Indiana Auto Dealers Rely On CarFax, But Should You?

CarFax is the nation's most popular way to research the history of used cars, and not just by consumers. Whether you live in Lebanon, Indianapolis, or West Lafayette, or anywhere else for that matter, chances are your local dealership has an account. More than 29,000 car dealers in the United States have one.

But the reliability of CarFax's reports has recently been questioned because of attention from the settlement of a nationwide class-action lawsuit. The lawsuit alleged that CarFax's reports were not as comprehensive as CarFax claimed. The settlement will give millions who purchased a CarFax report before October 27, 2006 the opportunity to choose one free or multiple discounted reports, or a 20 percent discount on a vehicle inspection. Big whoop. My guess is that the discounted inspection is coming a little late for most of the CarFax report purchasers.

Anyway, this publicity emphasizes what should really be common sense - that there's really no way a report like this could be 100% accurate. A vehicle history report can certainly be a tool to use in making a used car purchase, but it should never be the sole reason to make a buying decision.

There can sometimes be a substantial lag time between damage to a vehicle and the time that information makes it into the CarFax database.

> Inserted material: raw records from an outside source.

/-- A token of a bucket of 16, refilled at 1 per second: the bucket after the request, and whether it was granted. -/
def bucketTake (now used at_ : Nat) : Option (Nat × Nat) :=
  let k := (now - at_) / secFc 1
  let u := used - k
  let a := if u = 0 then now else at_ + k * secFc 1
  if u < 16 then some (u + 1, a) else none

/-- A record placed in the log of a logical device: dropped and counted as overflow when the log holds 256 records, held to
16 and 1 per second for ACCESS_REFUSED and STALL_CEILING, with the MSI-X vector of the log when its policy says so. -/
def State.placeRecord (n cause source region tenant value : Nat) (dpa : Option Nat) (dram : List Nat)
    (onWrite : Bool) (s : State) : State :=
  let d := s.ld n
  let take : Option LdState :=
    if cause = 6 then (bucketTake s.now d.accUsed d.accAt).map fun b => { d with accUsed := b.1, accAt := b.2 }
    else if cause = 5 then (bucketTake s.now d.stallUsed d.stallAt).map fun b => { d with stallUsed := b.1, stallAt := b.2 }
    else some d
  match take with
  | none => s
  | some d1 =>
    let k := logOfCause cause
    let log := d1.logs.getD k {}
    if log.recs.length < 256 then
      let h := d1.handle % 65535 + 1
      let stamp := if d1.stampSet then d1.timestamp + (s.now - d1.stampAt) / 2 else 0
      let r : HostRec := { cause := cause, source := source, region := region, tenant := tenant, value := value,
                           dpa := dpa, dram := dram, onWrite := onWrite, stamp := stamp, handle := h }
      let s1 := (s.setLd n { d1 with handle := h, logs := d1.logs.set k { log with recs := log.recs ++ [r] } }).emit
        (.hostRecord n k r)
      s1.when (decide (d1.irqPolicy / 2 ^ (8 * k) % 4 = 1)) (State.msix n (k + 1))
    else s.setLd n { d1 with logs := d1.logs.set k { log with overflow := log.overflow + 1 } }

/-- REGION of the component identifier: the region number, the side and the valid bit (Table 3.10). -/
def recRegion (idx : Nat) : Nat := idx % 4096 + (idx / 4096) * 2 ^ 12 + 2 ^ 15

/-- A record for one line: to every bound logical device whose window contains the line and whose tenant owns it (R129). -/
def State.recordLine (cause source line value : Nat) (onWrite : Bool) (s : State) : State :=
  match s.regionOfLine line with
  | none => s
  | some i =>
    let t := (s.region i).tenant
    s.forEach s.boundLds fun n a =>
      match a.winDpa n line with
      | some d =>
        if a.get (F.LD_MAP_TENANT n) = t then a.placeRecord n cause source (recRegion i) t value (some d)
          (if cause = 2 then a.lineLocation line else []) onWrite else a
      | none => a

/-- A record for one line sent to one logical device: the sender of the request (R94, R118). -/
def State.recordTo (n cause source line value : Nat) (onWrite : Bool) (s : State) : State :=
  let i := s.regionOfLine line
  s.placeRecord n cause source ((i.map recRegion).getD 0) (s.get (F.LD_MAP_TENANT n)) value (s.winDpa n line) [] onWrite

/-- A device-wide record: to every bound logical device. -/
def State.recordAll (cause source value : Nat) (s : State) : State :=
  s.forEach s.boundLds fun n a => a.placeRecord n cause source 0 0 value none [] false

/-! Mirror frames (R412 to R416). -/

/-- The line entries a frame carries, which credits bound (R416). -/
def frameLines : CwBody → Nat
  | .lines es => es.length
  | .linesBg es => es.length
  | .window _ => 1
  | _ => 0

/-- Frames not yet sent leave in SEQ order while the receiver's credits admit their line entries (R416). -/
def State.pumpFrames : List (Nat × CwBody) → State → State
  | [], s => s
  | f :: t, s =>
    if f.1 ≤ s.cw.sentUpTo then pumpFrames t s
    else if s.cw.sentLines + frameLines f.2 ≤ s.cw.creditLines ∨ frameLines f.2 = 0 then
      pumpFrames t ({ s with cw := { s.cw with sentUpTo := f.1, sentLines := s.cw.sentLines + frameLines f.2 } }
        |>.emit (.cwFrame f.1 f.2))
    else s

/-- The frames that may leave now, sent. -/
def State.pump (s : State) : State := State.pumpFrames s.cw.unacked s

/-- A mirror frame assembled under the next SEQ (R413): its SEQ, and the state with it queued and sent when credits admit
it. -/
def State.sendFrame (b : CwBody) (s : State) : Nat × State :=
  let seq := s.get F.CW_TX_SEQ_SEQ + 1
  let s1 := s.put F.CW_TX_SEQ_SEQ seq
  (seq, { s1 with cw := { s1.cw with unacked := s1.cw.unacked ++ [(seq, b)] } }.pump)

/-- The entry of a line as it stands (Table 12.4). -/
def State.lineEntry (line : Nat) (s : State) : LineEntry :=
  let m := s.lineMeta line
  { line := line, gen := m.gen, poison := m.poison, psrc := m.psrc,
    flags := flag m.restored + 2 * flag m.repaired + 4 * flag m.rotated, data := s.lineData line }

/-- The extent of a line set in the changed-extent map when the map runs (R437). -/
def State.mapNote (line : Nat) (s : State) : State :=
  let x := extentOfPage (pageOfLine line)
  if s.isSet F.CW_STATUS_MAP_VALID && !(s.mode.twin && !s.fenced) && !s.cw.mapSet.contains x
  then { s with cw := { s.cw with mapSet := s.cw.mapSet ++ [x] } } else s

/-- A line sent to the twin as its newest value stands, as a pending twin-durable frame (R21). -/
def State.mirrorNow (line : Nat) (s : State) : State :=
  let r := s.sendFrame (.lines [s.lineEntry line])
  r.2.setMeta line { r.2.lineMeta line with pend := r.1 }

/-- A line mirrored as its newest value stands: as a pending twin-durable frame, or forwarded (R21, Table 1.4). A change of line state that
finds the mirror window full waits for room, so that the window is never exceeded; a line already pending takes none. -/
def State.mirrorLine (line : Nat) (s : State) : State :=
  let s1 := s.mapNote line
  match s1.mirroringOf line with
  | .none => s1
  | .twin =>
    if s1.windowFull ∧ (s1.lineMeta line).pend = 0 then
      { s1 with cw := { s1.cw with mirrorDue := if s1.cw.mirrorDue.contains line then s1.cw.mirrorDue else s1.cw.mirrorDue ++ [line] } }
    else s1.mirrorNow line
  | .forward => (s1.sendFrame (.lines [s1.lineEntry line])).2

/-- The line-state changes that wait for room in the mirror window sent as far as it has room. -/
def State.mirrorHeld : List Nat → State → State
  | [], s => s
  | line :: t, s =>
    if s.windowFull ∧ (s.lineMeta line).pend = 0 then s
    else
      let s1 := { s with cw := { s.cw with mirrorDue := t } }
      mirrorHeld t (if s1.mirroringOf line = .twin then s1.mirrorNow line else s1)

/-! Fills and writes to pages (R222 to R236). -/

/-- PRESENT of a page: its state is CLEAN, DIRTY or CAPTURING. -/
def State.present (p : Nat) (s : State) : Bool := decide (2 ≤ (s.page p).st)

/-- The translation entry of a page (R250, R251). -/
def State.transOf (p : Nat) (s : State) : Trans := Sparse.get {} p s.cul.trans
/-- The page is MAPPED. -/
def State.pageMapped (p : Nat) (s : State) : Bool := decide ((s.transOf p).st = 1)

/-- A frame assigned to an extent that holds none, when one is free (R227, R236). -/
def State.assignFrame (x : Nat) (s : State) : State :=
  let e := s.extent x
  if e.frame.isSome then s
  else match s.nextFrame with
    | none => s
    | some f =>
      let s1 := s.setExtent x { e with frame := some f, access := true, released := 0 }
      ({ s1 with cul := { s1.cul with nextChannel := (f % 16 + 1) % 16 } }).syncFree

/-- A fill requested at a priority class of R230, for a stream (its number + 1; 0: for none): queued for an ABSENT page, joined to the fill in progress otherwise, which
moves to the higher class while it is still queued (R228). -/
def State.requestFillOf (p prio stream : Nat) (s : State) : State :=
  let g := s.page p
  if g.st = 0 then
    let s1 := (s.assignFrame (extentOfPage p)).setPage p { g with st := 1, wrote := false }
    { s1 with cul := { s1.cul with fills := s1.cul.fills ++ [⟨p, prio, false, stream⟩] } }
  else if g.st = 1 then
    match s.cul.fills.find? fun f => decide (f.page = p) with
    | some f =>
      if !f.issued ∧ prio < f.prio then
        { s with cul := { s.cul with
            fills := (s.cul.fills.filter fun h => decide (h.page ≠ p)) ++ [⟨p, prio, false, stream⟩] } }
      else s
    | none => s
  else s
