/-- Every block but those of the management tile reset (R513, R552): the Polder, the queues, the links and all work in progress are
gone; HORIZON_FROZEN falls with its event, in the change of mode that follows (R66). The deep tier, the region table, the key store, the pair and group records and the image areas stay. -/
def State.resetBlocks (s : State) : State :=
  let off0 := s.when (decide (2 ≤ s.guestState ∧ s.guestState ≤ 5)) fun a => (a.emit (.guestReset true)).emit (.guestSupplies false)
  let s0 := (off0.resetRegs fun off => !mgmtBlock off).put F.KG_GUEST_STATUS_STATE (flag s.guestFitted)
  let s1 := (s0.put F.CW_STATUS_FENCE_N (s.get F.CW_STATUS_FENCE_N)
      |>.put F.PLD_DUR_STATE_HORIZON_FROZEN (s.get F.PLD_DUR_STATE_HORIZON_FROZEN)).forEach (List.range 4) fun p a =>
    a.put (F.CXL_PORT_STATUS_PERST_ASSERTED p) (s.get (F.CXL_PORT_STATUS_PERST_ASSERTED p))
  { s1 with
    latches := [], mem := [], lines := [], front := [], victims := [], rotPtr := [], writes := [], reads := [], ingress := []
    lds := [], links := [], ports := [], poisonOverflow := false, loadHist := [], merges := [], failed := [], fp := {}
    cul := { s1.cul with xmc := [], pages := [], fills := [], extents := [], releases := 0, trans := [], jpend := [],
                         tableDirty := [], tableAt := [], evicting := false, captures := [], streams := [], hand := 0,
                         nextChannel := 0, pinRegions := [], lastStream := 0, unframed := [] }
    ks := { s1.ks with pendingChanges := [], pendingWaits := [], destroys := false, running := false, passes := 0, waits := [], current := [], twice := false,
                       twinWaits := [], committed := 0 }
    cry := {}
    queues := s1.queues.filterMap fun (e : Nat × Queue) => if e.2.incarnation = 0 then none else some (e.1, e.2.gone)
    scopes := []
    cw := { paired := s1.cw.paired, partnerSerial := s1.cw.partnerSerial, ownAuth := s1.cw.ownAuth, partnerAuth := s1.cw.partnerAuth,
            partnerMirror := s1.cw.partnerMirror, groupId := s1.cw.groupId, unsealed := s1.cw.unsealed, mapBase := s1.cw.mapBase,
            fences := if s1.isSet F.CW_STATUS_FENCE_N then [2] else [], mapSet := s1.cw.mapSet, allowNew := s1.cw.allowNew, allowReplace := s1.cw.allowReplace }
    wit := {}
    ssb := { s1.ssb with charged := [], history := [], drained := 0, drainHist := [], shares := [], limited := [], throttleMinute := 0,
                         lastD := 0, reported := false, dAssay := none, samples := [], charge := 0, repeat_ := false, claim := false,
                         claimSeq := 0, twinClaim := false, restoring := none, rstDamage := [], rstRefused := [], saveCause := 0, saveAt := 0 }
    dram := { serials := s1.dram.serials, dimmRanks := s1.dram.dimmRanks }
    eth := {}
    kg := { lastHandle := s1.kg.lastHandle, trained := s1.kg.trained }
    fl := { s1.fl with records := [], rbSince := 0, rbLeft := [], rbLater := [], rbStripe := 0, waiting := [], taken := [], repairs := [],
                       patrolLeft := [], patrolStripe := 0, tempFails := [], clocksStopped := [], labels := [], repairedLines := 0 }
    fc := { s1.fc with cond := [], repeats := [], limits := [], linePend := [], due := [],
                       latchOver := s1.fc.latch } }
    |>.put F.CW_STATUS_FENCE_CAUSE (flag (s1.isSet F.CW_STATUS_FENCE_N) * 2)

And there are significant sources of relevant information that still are mostly not included in the database, such as insurance claims. With regard to insurance claims, though, that does seem to be changing recently.

CarFax itself has stated that they have never implied that a report was the only tool a buyer needed, stating "we've always encouraged people to get an inspection by a mechanic." And that really is the bottom line. If you aren't a mechanic or a person with significant automobile knowledge, the smartest thing you can possibly do in purchasing a used car is have it inspected by a mechanic. It will be worth every penny.

After all, you wouldn't want to purchase one of these vehicles unknowingly, would you?
And no, I have no idea how that happened or even could have happenedI

As an interesting aside, guess who owns AutoCheck, CarFax's chief competitor? None other than Experian, of credit reporting fame.